LA CONSTITUCIÓN DE LOS DÓCILES
La Constitución española reza (ya se veía venir) en su artículo 67: “Los miembros de las Cortes Generales no estarán ligados por mandato imperativo”. Y sigue con su plegaria en el 79: “el voto de senadores y diputados es personal e indelegable”. Entonces, ¿por qué sólo ha habido una excepción en el voto monolítico de los dos bloques predominantes, cambiando con “agosticidad” y a galope tendido aquella carta magna que elaboraron unos padres aún tiritando bajo la alargada sombra del tardo-franquismo? ¿Tan poca diversidad de criterio hay entre los componentes –más de trescientos – de los dos partidos mayoritarios? ¿Existe la misma uniformidad entre los millones de votantes que les dieron su confianza?
Estas últimas semanas, hemos visto a la señora Merkel tratando de convencer a diputados de su partido que discrepaban en asuntos económicos; y también al presidente Obama, inclinando el voto de algunos republicanos y enfrentándose a algunos demócratas díscolos. En España no. En nuestro país hay una solidez total, que cuando coincide además en los dos partidos mencionados, hace pensar más en un gris bloque de cemento que inmoviliza los pies, que en un acuerdo meditado y voluntario.
¿A qué se debe este fenómeno? Podríamos hallar diversas razones, pero quisiera apuntar por ahora sólo dos: La preponderancia de los “aparatos” sobre los electores y el miedo al vacío.

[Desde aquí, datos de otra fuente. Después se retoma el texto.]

/-- CODEBOOK_SOURCE is zero, or a template that matches (R51; DEDUCED, log entry 57). -/
def templateOk (s : State) (a : Attrs) : Bool :=
  a.codebookSource == 0 || (match templateOf s a with
    | some (_, t) => !t.attrs.session && t.attrs.codebookSource == 0 && t.attrs.metric == a.metric && t.attrs.dim == a.dim
        && t.attrs.codeBits == a.codeBits && t.attrs.codeBytes == a.codeBytes && t.attrs.residual == a.residual
        && t.attrs.listCount == a.listCount
    | none => false)

/-- Whether a template has maintenance in progress (R195). -/
def templateBusy (s : State) (a : Attrs) : Bool :=
  a.codebookSource != 0 && (match templateOf s a with | some (_, t) => t.maint.isSome | none => false)

/-- The member list of a record, none where it lies outside the input (R536). -/
def recordMembers (l : List Byte) : Option (List Nat) :=
  let n := field l 0x30 2
  if n = 0 then some []
  else if within l (field l 0x48 8) (2 * n) then some ((List.range n).map fun k => field l (field l 0x48 8 + 2 * k) 2)
  else none

/-- Whether the codebook and the centroids lie in the input, or the two offsets are zero beside a template (R536, R537). -/
def booksIn (l : List Byte) (a : Attrs) : Bool :=
  if a.codebookSource = 0 then within l (field l 0x38 8) (2 * bookElems a) && within l (field l 0x40 8) (2 * a.listCount * dpad a)
  else field l 0x38 8 == 0 && field l 0x40 8 == 0

/-- The checks of a creation on this device (R50, R51, R195, R536, R537). An explicit RETAIN_FLOOR other than 0, the published epoch of a new
collection, is refused as COLLECTION_SET would refuse it (DEDUCED, log entry 138). -/
def createFails (s : State) (l : List Byte) : Option Failure :=
  let bad : Failure := { status := .invalidField, off := 0x08, value := 0 }
  if !recordReserved (l.take 128) then some bad
  else match readAttrs (l.take 128), recordMembers l with
    | some a, some ms =>
      firstFailure
        [(a.retainFloor.all (· == 0), bad), (decide (ms.length ≤ 2048), bad), (booksIn l a, bad), (templateOk s a, bad),
         (!templateBusy s a, { status := .collectionBusy, off := 0x20, value := a.codebookSource.toNat }),
         (ms.isEmpty || ms.contains s.net.deviceNumber, bad),
         (ms.isEmpty || (s.net.joined && ms.all (isMember s)), { status := .notMember, off := 0x30, value := ms.length })]
    | _, _ => some bad

/-- A new collection in slot i with its space in T2 (R46, R47, R82, R186, R674), none where the space is missing. The ceilings are
recorded before the command completes, but on a device whose T4 is ABSENT nothing is. -/
def createColl (s : State) (i gen : Nat) (a : Attrs) (ms : List Nat) (l : List Byte) : Option State :=
  match takePages s (stagePages a) 16 with
  | none => none
  | some (p, s) =>
    match addTiles (bookTiles a) s i .index with
    | none => none
    | some (ts, s) =>
      let own := a.codebookSource == 0
      let absent := s.flash.state == .absent
      -- its books go by its template's generation, of which its own CODEBOOK_GEN, 1 at creation, counts on (R75)
      let cbGen := if own then 1 else ((templateOf s a).map fun (_, t) => t.cbGen).getD 1
      let dir : DirVersion := { number := 1, segs := [], limits := [], cbGen := cbGen, listCount := a.listCount, fromEpoch := 0 }
      let top := if absent then 2 ^ 64 - 1 else 2 ^ 32
      let c : Collection :=
        { gen := gen, attrs := a, members := ms, cbGen := cbGen
          codebook := if own then readB16 l (field l 0x38 8) (bookElems a) else []
          centroids := if own then readB16 l (field l 0x40 8) (a.listCount * dpad a) else []
          dirs := [dir], stage := some (p, stagePages a), indexTiles := ts, bookBase := cbGen - 1
          ceiling := top, durableCeiling := top, idCeiling := if absent then 2 ^ 34 else 2 ^ 20 }
      some { s with colls := Tab.set s.colls i c, gens := Tab.set s.gens i gen }

/-- The lowest INDEX that is free here and that every answer reports free (R46, R569) (DEDUCED, log entry 56). -/
def freeIndex (s : State) (replies : List MemberReply) : Option Nat :=
  (List.range 65536).find? fun i => !Tab.has s.colls i && replies.all fun r => r.freeIdx.contains i

/-- The bytes of an entry with another handle. -/
def withHandle (e : BitVec 1024) (h : Nat) : List Byte := patch (leBytes 128 e.toNat) 4 (leBytes 4 h)

/-- Sends an admin command and its data to devices; a member that no route reaches gets it on its return (R562, R570). -/
def sendFan (s : State) (ds : List Nat) (bytes : List Byte) : State :=
  ds.foldl (fun s d =>
    if Tab.has s.net.routes d then sendData s 0x29 d 0 bytes else s.modNet fun x => { x with owed := x.owed ++ [(d, bytes)] }) s

/-- What the members answered in phase 1: every other member answers once; the first refusal decides (R569) (DEDUCED, log entry 59). -/
def fanRefusal (replies : List MemberReply) : Option Status := replies.findSome? (·.refusal)

def createEffect (s : State) (n : Nat) : State :=
  withCmd s n fun x =>
    match createFails s x.input with
    | some f => failCheck s n f
    | none =>
      match readAttrs (x.input.take 128), recordMembers x.input with
      | some a, some ms =>
        match fanRefusal x.work.replies with
        | some st => refuse s n st 0x30 ms.length
        | none =>
          match freeIndex s x.work.replies with
          | none => refuse s n .noSpace 0x08 65536
          | some i =>
            let gen := nextGen (Tab.getD s.gens i 0)
            match createColl s i gen a ms x.input with
            | none => refuse s n .noSpace 0x08 0
            | some s =>
              let h := (handleOf gen i).toNat
              let s := sendFan s (ms.filter (· != s.net.deviceNumber)) (withHandle x.entry h ++ x.input)
              succeed s n { dw2 := h }
      | _, _ => s

/-- The answers are those of the members the record names, each once. -/
def repliesOk (s : State) (l : List Byte) (replies : List MemberReply) : Bool :=
  let ms := ((recordMembers l).getD []).filter (· != s.net.deviceNumber)
  (createFails s l).isSome || replies.map (·.device) == ms

/-- Starts a creation with the members' answers. -/
def startCreate (replies : List MemberReply) (s : State) (n : Nat) : State :=
  startAdmin createEffect (s.modWork n fun w => { w with replies := replies }) n

/-- The bytes of the input that an admin source brings. -/
def sourceInput (s : State) : AdminSrc → List Byte
  | .queue _ e inp => (inputOf s e inp).getD []
  | .mailbox p m inp => (requestInput s p (s.mailbox p m).buf (s.mailbox p m).reqLen inp).getD []
  | .sideband => []

/-- COLLECTION_CREATE, with the members' answers of phase 1. -/
def execCollectionCreate (src : AdminSrc) (replies : List MemberReply) (s : State) : Host.Outcome State Fault Refusal :=
  if repliesOk s (sourceInput s src) replies then adminRowBy 0x90 (startCreate replies) src s else occurs false s s

/-! ## COLLECTION_SET (R538) -/

/-- The named attributes of a record put over a's: none where one of them is outside its range (R50). -/
def setAttrs (a : Attrs) (l : List Byte) (mask : Nat) : Option Attrs :=
  let has := bitOf mask
  let sp := spillModeOf (field l 9 1)
  let th := field l 0x0B 1
  let margin : F32 := BitVec.ofNat 32 (field l 0x14 4)
  let lim := field l 0x18 8
  let st := field l 0x24 4
  if (!has 0 || sp.isSome) && (!has 1 || (decide (50 ≤ th) && decide (th ≤ 95) && aligned th 5)) && (!has 2 || marginOk margin)
      && (!has 3 || !a.hostIds || (decide (a.localLimit ≤ lim) && decide (lim ≤ 2 ^ 34)))
      && (!has 4 || (decide (1 ≤ st) && decide (st ≤ 1024))) then
    some { a with
      spillMode := if has 0 then sp.getD a.spillMode else a.spillMode
      compactThreshold := if has 1 then th else a.compactThreshold
      spillMargin := if has 2 then margin else a.spillMargin
      localLimit := if has 3 ∧ a.hostIds then lim else a.localLimit
      stagingMiB := if has 4 then st else a.stagingMiB
      retainFloor := if has 5 then (if field l 0x28 8 = 2 ^ 64 - 1 then none else some (field l 0x28 8)) else a.retainFloor }
  else none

La II República fue un intento fallido de huir de la España caciquil, de la del “¿qué hay de lo mío?”, de la del capataz en la plaza del pueblo escogiendo peones entre los más dóciles y empujando a los díscolos a la miseria. Los cuarenta años de franquismo consolidaron el sistema. Son pues muchos años y ello imprime carácter. Si hablamos sólo de los políticos honrados, trabajadores, con principios e ideas –la gran mayoría dígase lo que se diga -, es una realidad que sólo pueden ejercer su tarea, cobrar su sueldo, seguir con el reconocimiento social que su puesto implica, si son fieles a los dictados del “aparato”. De vez en cuando hay pequeñas variaciones en éste –un barón, un capitán, alguna vieja gloria mueven ficha -, pero sigue siendo regla de oro lo de que “quién se mueve no sale en la foto”. Y votar en conciencia la reforma de la Constitución hubiera sido salirse de foco.

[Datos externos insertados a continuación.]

-- ==== Sys2Proof/Machine/Links.lean ====
section
/-! DEFINITION. The Denop links (R548 to R568, R577, R578): training, flits and credits, routes under the up/down rule, forwarding, and
what ends when a port leaves service or a device is lost (R580). -/

namespace Sys2Proof.Machine

open Sys2Proof

/-! ## Ports and what they carry -/

/-- A port carries traffic (R556). -/
def carries (l : Link) : Bool := l.state == .up || l.state == .degraded

/-- LANE_MAP as a number, byte l for logical lane l. -/
def laneNat (m : List Nat) : Nat := leNat (m.map fun l => BitVec.ofNat 8 l)

/-- An entry of KIND LINK: LANE_MAP before and after (R628). -/
def linkLog (s : State) (p : Nat) (before after : List Nat) : State := deviceLog s kindLink p (laneNat before + laneNat after * 2 ^ 64)

/-- An entry of KIND PEER (R628). -/
def peerLog (s : State) (device window type : Nat) : State := deviceLog s kindPeer device (peerCause device window type).detail

/-- An outstanding request ends with PEER_FAILURE, as one event (R345, R578, R629). -/
def peerEvent (s : State) (r : PeerReq) (txn type : Nat) : State := oneEvent s true (peerCause r.dest 0 type) fun s => peerFails s txn

/-! ## Members answer a command that went to them (R574, R580) -/

/-- A member's part of a command is done, with what it answered; the first error decides the status, and the command ends once every
member and this device are done. -/
def memberAnswers (s : State) (n d : Nat) (k : Completion) (res : List Byte) : State :=
  match s.cmd? n with
  | none => s
  | some x =>
    if !x.work.members.contains d then s
    else
      let s := s.modWork n fun w => { w with members := w.members.filter (· != d) }
      let z : Cause := { kind := if k.status = .peerLost then kindPeer else 0, loc := if k.status = .peerLost then d else 0, detail := 0 }
      if !fannedOut (eOpcode x.entry) then
        let unit := match s.coll? (eIndex x.entry) with
          | some c => resultUnit x.entry (24 + fetchVecBytes c.attrs (eOutputFp32 x.entry))
          | none => 1
        decide_ s n k res unit z
      else
        let keep : Completion := match x.completion with
          | some f => if f.status = .success then { f with status := k.status } else f
          | none => { status := k.status }
        let s := s.modCmd n fun y => { y with completion := some keep }
        if (x.work.members.filter (· != d)).isEmpty then
          if x.work.localDone then decide_ s n keep [] 1 z else settleFlush (flushTargets s n) n
        else s

/-! ## Devices that are lost (R579, R580) -/

/-- A shard request is discarded: its runs, pins and scratch (R580). -/
def dropShard (s : State) (n : Nat) : State :=
  match s.cmd? n with
  | some x => releasePins { leaveBatches s n with cmds := Tab.erase (leaveBatches s n).cmds n } x
  | none => s

/-- No route to a device is left (R579). -/
def unreachable (s : State) (d : Nat) : Bool := d != s.net.deviceNumber && !Tab.has s.net.routes d

/-- What ends where devices are lost: sharded searches, commands that went to them, shard requests they coordinate, leases they lend
(R415, R580). `cut` are the devices to which a port on the route has left service. -/
def settleLost (s : State) (cut : List Nat) : State :=
  let gone (d : Nat) : Bool := unreachable s d
  let searches := (s.cmds.filter fun (_, x) => x.stage == .admitted && !isShard x &&
    (x.search.shards.any (fun d => cut.contains d || gone d) || x.search.rerankWait.any gone)).map (·.1)
  let shards := (s.cmds.filter fun (_, x) => match x.origin with | .shard co _ => gone co | _ => false).map (·.1)
  let away := s.cmds.flatMap fun (n, x) =>
    (x.work.members.filter fun d => gone d || (eOpcode x.entry == 5 && cut.contains d)).map fun d => (n, d)
  let leases := (s.tiers.borrowed.filter fun (_, l) => gone l.lender).map (·.1)
  let lostTo (x : Cmd) : Nat := ((x.search.shards ++ x.search.rerankWait).find? fun d => cut.contains d || gone d).getD 0
  let s := oneEvent s false {} fun s =>
    let s := searches.foldl (fun s n => failSearch s n .peerLost (peerCause (((s.cmd? n).map lostTo).getD 0) 0 0x21)) s
    away.foldl (fun s (n, d) => memberAnswers s n d { status := .peerLost } []) (shards.foldl dropShard s)
  leases.foldl (fun s k => dropLease s k true) s

/-! ## Routes (R565 to R567) -/

/-- The links that carry traffic, as directed edges: device, its port, neighbour. This device's own come from its ports. -/
def edges (s : State) : List (Nat × Nat × Nat) :=
  let me := s.net.deviceNumber
  let far := (s.net.topology.filter fun l => l.up && l.a != me && l.b != me).flatMap fun l => [(l.a, l.aPort, l.b), (l.b, l.bPort, l.a)]
  let own := (List.range 6).filterMap fun p => if carries (s.link p) then some (p, (s.link p).peer) else none
  far ++ own.flatMap fun (p, d) => [(me, p, d), (d, 6, me)]

/-- Breadth-first distances from a frontier along a list of edges between numbered places. -/
def bfs (es : List (Nat × Nat)) : Nat → List Nat → Nat → Table Nat → Table Nat
  | 0, _, _, seen => seen
  | fuel + 1, front, d, seen =>
    let seen := front.foldl (fun t v => if Tab.has t v then t else Tab.set t v d) seen
    let next := ((es.filter fun (u, v) => front.contains u && !Tab.has seen v).map (·.2)).eraseDups
    if next.isEmpty then seen else bfs es fuel next (d + 1) seen

/-- The depth of every device in the breadth-first tree grown from the lowest-numbered member (R566). -/
def depths (s : State) (es : List (Nat × Nat × Nat)) : Table Nat :=
  let plain := es.map fun (u, _, v) => (u, v)
  let members := Tab.keys (bfs plain (es.length + 1) [s.net.deviceNumber] 0 [])
  bfs plain (es.length + 1) [members.headD s.net.deviceNumber] 0 []

/-- A hop is up when it moves toward the root, or at equal depth toward the lower device number (R566). -/
def hopUp (depth : Table Nat) (u v : Nat) : Bool :=
  let a := Tab.getD depth u 0
  let b := Tab.getD depth v 0
  decide (b < a) || (b == a && decide (v < u))

/-- Legal moves between places: a device with 0 before the first down hop and 1 after it (R566). -/
def legalMoves (depth : Table Nat) (es : List (Nat × Nat × Nat)) : List (Nat × Nat) :=
  es.flatMap fun (u, _, v) => if hopUp depth u v then [(2 * u, 2 * v)] else [(2 * u, 2 * v + 1), (2 * u + 1, 2 * v + 1)]

/-- The shortest legal routes of a device by its first port: port, and the places' distances from the neighbour on. -/
def byPort (depth : Table Nat) (es : List (Nat × Nat × Nat)) (u : Nat) : List (Nat × Table Nat) :=
  let moves := legalMoves depth es
  (es.filter fun (a, _, _) => a == u).map fun (_, p, v) =>
    (p, bfs moves (2 * es.length + 1) [if hopUp depth u v then 2 * v else 2 * v + 1] 0 [])

/-- Hops to a device by each first port, of at most 24 (R565). -/
def hopsBy (ways : List (Nat × Table Nat)) (d : Nat) : List (Nat × Nat) :=
  ways.filterMap fun (p, t) =>
    let h := [Tab.get? t (2 * d), Tab.get? t (2 * d + 1)].filterMap id
    match h with
    | [] => none
    | x :: r => let m := r.foldl min x + 1; if m ≤ 24 then some (p, m) else none

/-- The best of some ways: fewest hops, then the lowest-numbered port (R566) (DEDUCED, log entry 62). -/
def bestWay (l : List (Nat × Nat)) : Option (Nat × Nat) :=
  l.foldl (fun (b : Option (Nat × Nat)) (x : Nat × Nat) => match b with
    | some y => if x.2 < y.2 ∨ (x.2 = y.2 ∧ x.1 < y.1) then some x else b
    | none => some x) none

/-- Packets held for a route go out at a port. -/
def releaseHeld (s : State) (p : Nat) (ks : List Packet) : State :=
  if ks.isEmpty then s else s.modLink p fun l => pumpLink { l with waiting := l.waiting ++ ks }

def setRoute (s : State) (d : Nat) (r : Route) : State := s.modNet fun x => { x with routes := Tab.set x.routes d r }

/-- A peer request to a device awaits its response (R567). -/
def awaits (s : State) (d : Nat) : Bool := s.net.peers.any fun (_, r) => r.dest == d

/-- The route to one device as the topology gives it now. A change of port waits while packets await responses on the old route (R567). -/
def rerouteOne (ways : List (Nat × Table Nat)) (s : State) (d : Nat) : State :=
  let hs := hopsBy ways d
  match bestWay hs with
  | none => s.modNet fun x => { x with routes := Tab.erase x.routes d }
  | some (p, h) =>
    let alt (q : Nat) : Option Nat := (bestWay (hs.filter fun x => x.1 != q)).map (·.1)
    match Tab.get? s.net.routes d with
    | none => setRoute s d { primary := p, alternate := alt p, hops := h }
    | some r =>
      let old := hs.find? fun x => x.1 == r.primary
      match old with
      | some (q, g) =>
        if q = p then releaseHeld (setRoute s d { primary := p, alternate := alt p, hops := h }) p r.queue
        else if awaits s d then setRoute s d { r with alternate := alt q, hops := g, next := some (p, h) }
        else releaseHeld (setRoute s d { primary := p, alternate := alt p, hops := h }) p r.queue
      | none => releaseHeld (setRoute s d { primary := p, alternate := alt p, hops := h }) p r.queue

/-- The commands owed to members that are back (R570). -/
def payOwed (s : State) : State :=
  let due := s.net.owed.filter fun (d, _) => Tab.has s.net.routes d
  let s := s.modNet fun x => { x with owed := x.owed.filter fun (d, _) => !Tab.has x.routes d }
  due.foldl (fun s (d, b) => sendData s 0x29 d 0 b) s

/-- The firmware computes every route anew (R566). -/
def reroute (s : State) : State :=
  let es := edges s
  let depth := depths s es
  let ways := byPort depth es s.net.deviceNumber
  let ds := ((Tab.keys depth) ++ Tab.keys s.net.routes).eraseDups.filter (· != s.net.deviceNumber)
  payOwed (settleLost (ds.foldl (rerouteOne ways) s) [])

/-- A port has left service: every entry whose PRIMARY it is takes its ALTERNATE at once, or its device is unreachable (R566). -/
def switchRoutes (s : State) (p : Nat) : State :=
  s.net.routes.foldl (fun s (d, r) =>
    if r.primary = p then
      match r.next, r.alternate with
      | some (q, h), _ => releaseHeld (setRoute s d { primary := q, alternate := none, hops := h }) q r.queue
      | none, some a => setRoute s d { r with primary := a, alternate := none }
      | none, none => s.modNet fun x => { x with routes := Tab.erase x.routes d }
    else
      let s := setRoute s d { r with alternate := if r.alternate = some p then none else r.alternate }
      match r.next with
      | some (q, _) =>
        if q = p then releaseHeld (setRoute s d { r with next := none, queue := [] }) r.primary r.queue else s
      | none => s) s

/-- Floods TOPOLOGY at every port that carries traffic (R566). -/
def flood (s : State) (up : Bool) : State :=
  s.modNet fun x => { x with links := Tab.map x.links fun l => if carries l then { l with ctl := l.ctl ++ [.topology up] } else l }

/-- CRITICAL bit 3: a Denop port is DOWN (R533). -/
def settlePortDown (s : State) : State := critical s critPortDown (s.net.links.any fun (_, l) => l.state == .down)

/-- A port leaves service (R577): its routes switch, its peer requests end with PEER_FAILURE, the loss is flooded, and the work that
the loss cuts ends. What the port had not delivered is lost (DEDUCED, log entry 63). -/
def leaveService (s : State) (p : Nat) (excluded : BitVec 8) : State :=
  let l := s.link p
  let cut := (s.net.routes.filter fun (_, r) => r.primary == p).map (·.1)
  let lost := (s.net.peers.filter fun (_, r) => r.port == p).map (·.1)
  let none_ : List Nat := List.replicate 8 15
  let s := s.modLink p fun l => { l with
    state := .down, lanes := 0, excluded := excluded, laneMap := none_, waiting := [], replay := [], stream := [], discarding := false
    resent := none, attempts := 0, retrains := satAdd (2 ^ 32 - 1) l.retrains 1 }
  let s := linkLog s p l.laneMap none_
  let s := settlePortDown (notice s lidLink)
  oneEvent (flood (switchRoutes s p) false) false {} fun s => settleLost (lost.foldl peerFails s) cut

/-! ## Training (R551 to R556) -/

/-- Physical lanes whose frames name a logical lane. -/
def namedBy (o : TrainObs) (l : Nat) : List Nat := (List.range 8).filter fun k => o.laneNames.getD k none == some l

/-- A physical receive lane is excluded (R553). -/
def laneExcluded (o : TrainObs) (k : Nat) : Bool :=
  match o.laneNames.getD k none with
  | none => true
  | some l => decide (8 ≤ l) || decide (1 < (namedBy o l).length) || o.noisy.getD k false

/-- The physical lane that carries a usable logical lane. -/
def laneOf (o : TrainObs) (l : Nat) : Option Nat := (namedBy o l).find? fun k => !laneExcluded o k

/-- Usable logical lanes of the receive and of the transmit direction, lowest first. -/
def usableRx (o : TrainObs) : List Nat := (List.range 8).filter fun l => (laneOf o l).isSome
def usableTx (o : TrainObs) : List Nat := (List.range 8).filter fun l => !o.txUnusable.contains l

/-- The width: the largest of 8, 6 and 4 that neither direction falls short of; 0 below 4 (R554). -/
def widthOf (o : TrainObs) : Nat :=
  let u := min (usableRx o).length (usableTx o).length
  if 8 ≤ u then 8 else if 6 ≤ u then 6 else if 4 ≤ u then 4 else 0

/-- LANE_MAP: the physical lane of each logical lane in use, 15 for the others (R556). -/
def laneMapOf (o : TrainObs) : List Nat :=
  let used := (usableRx o).take (widthOf o)
  (List.range 8).map fun l => if used.contains l then (laneOf o l).getD 15 else 15

/-- A byte with bit k as p gives it. -/
def maskOf (p : Nat → Bool) : BitVec 8 := BitVec.ofNat 8 (((List.range 8).map fun k => if p k then 2 ^ k else 0).foldl (· + ·) 0)

/-- The result of a training: the port's state (R550, R554, R555, R556). The device has joined when the identities match (R564). -/
def trainedState (s : State) (l : Link) (o : TrainObs) : LinkState :=
  if !o.anySignal ∧ l.state = .unpopulated then .unpopulated
  else if widthOf o = 0 then (if 2 ≤ l.attempts then .failed else .training)
  else if 500 < o.delayNs then .tooLong
  else if o.peerInstall ≠ s.net.installId ∨ o.peerDevice = s.net.deviceNumber then .mismatch
  else if widthOf o = 8 then .up else .degraded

Por otra parte, se ha hecho lo imposible para garantizar que no haya vida más allá de los dos grandes partidos. Sólo ellos –a nivel local, debería añadirse a este razonamiento CiU y el PNV -, tienen el control sobre diputaciones, fundaciones y demás generadores de “lo mío”, además lógicamente de los escaños, para premiar a sumisos e incluso acoger a un posible tránsfuga. La ley electoral, ya entrada en años –es del 85 aunque remachó el clavo bipartidista hace unos meses -, da tal preeminencia a PP y PSOE que un votante díscolo, penalizado por los suyos, difícilmente encontraría acomodo de equivalente valor en otra formación. Hay alguna excepción, con más costras que camisas, pero es pura anécdota.
¿Y dónde queda el votante? ¡Ah! Gran pregunta que dudo tenga respuesta digna por parte de ninguno de los aludidos antes. A pesar de todo –que es mucho -, éstos seguirán recibiendo votos a mansalva, fenómeno paranormal que no voy a analizar ahora, pero sobre el que seguiré meditando. La respuesta, me temo, va para largo. No la esperemos en noviembre.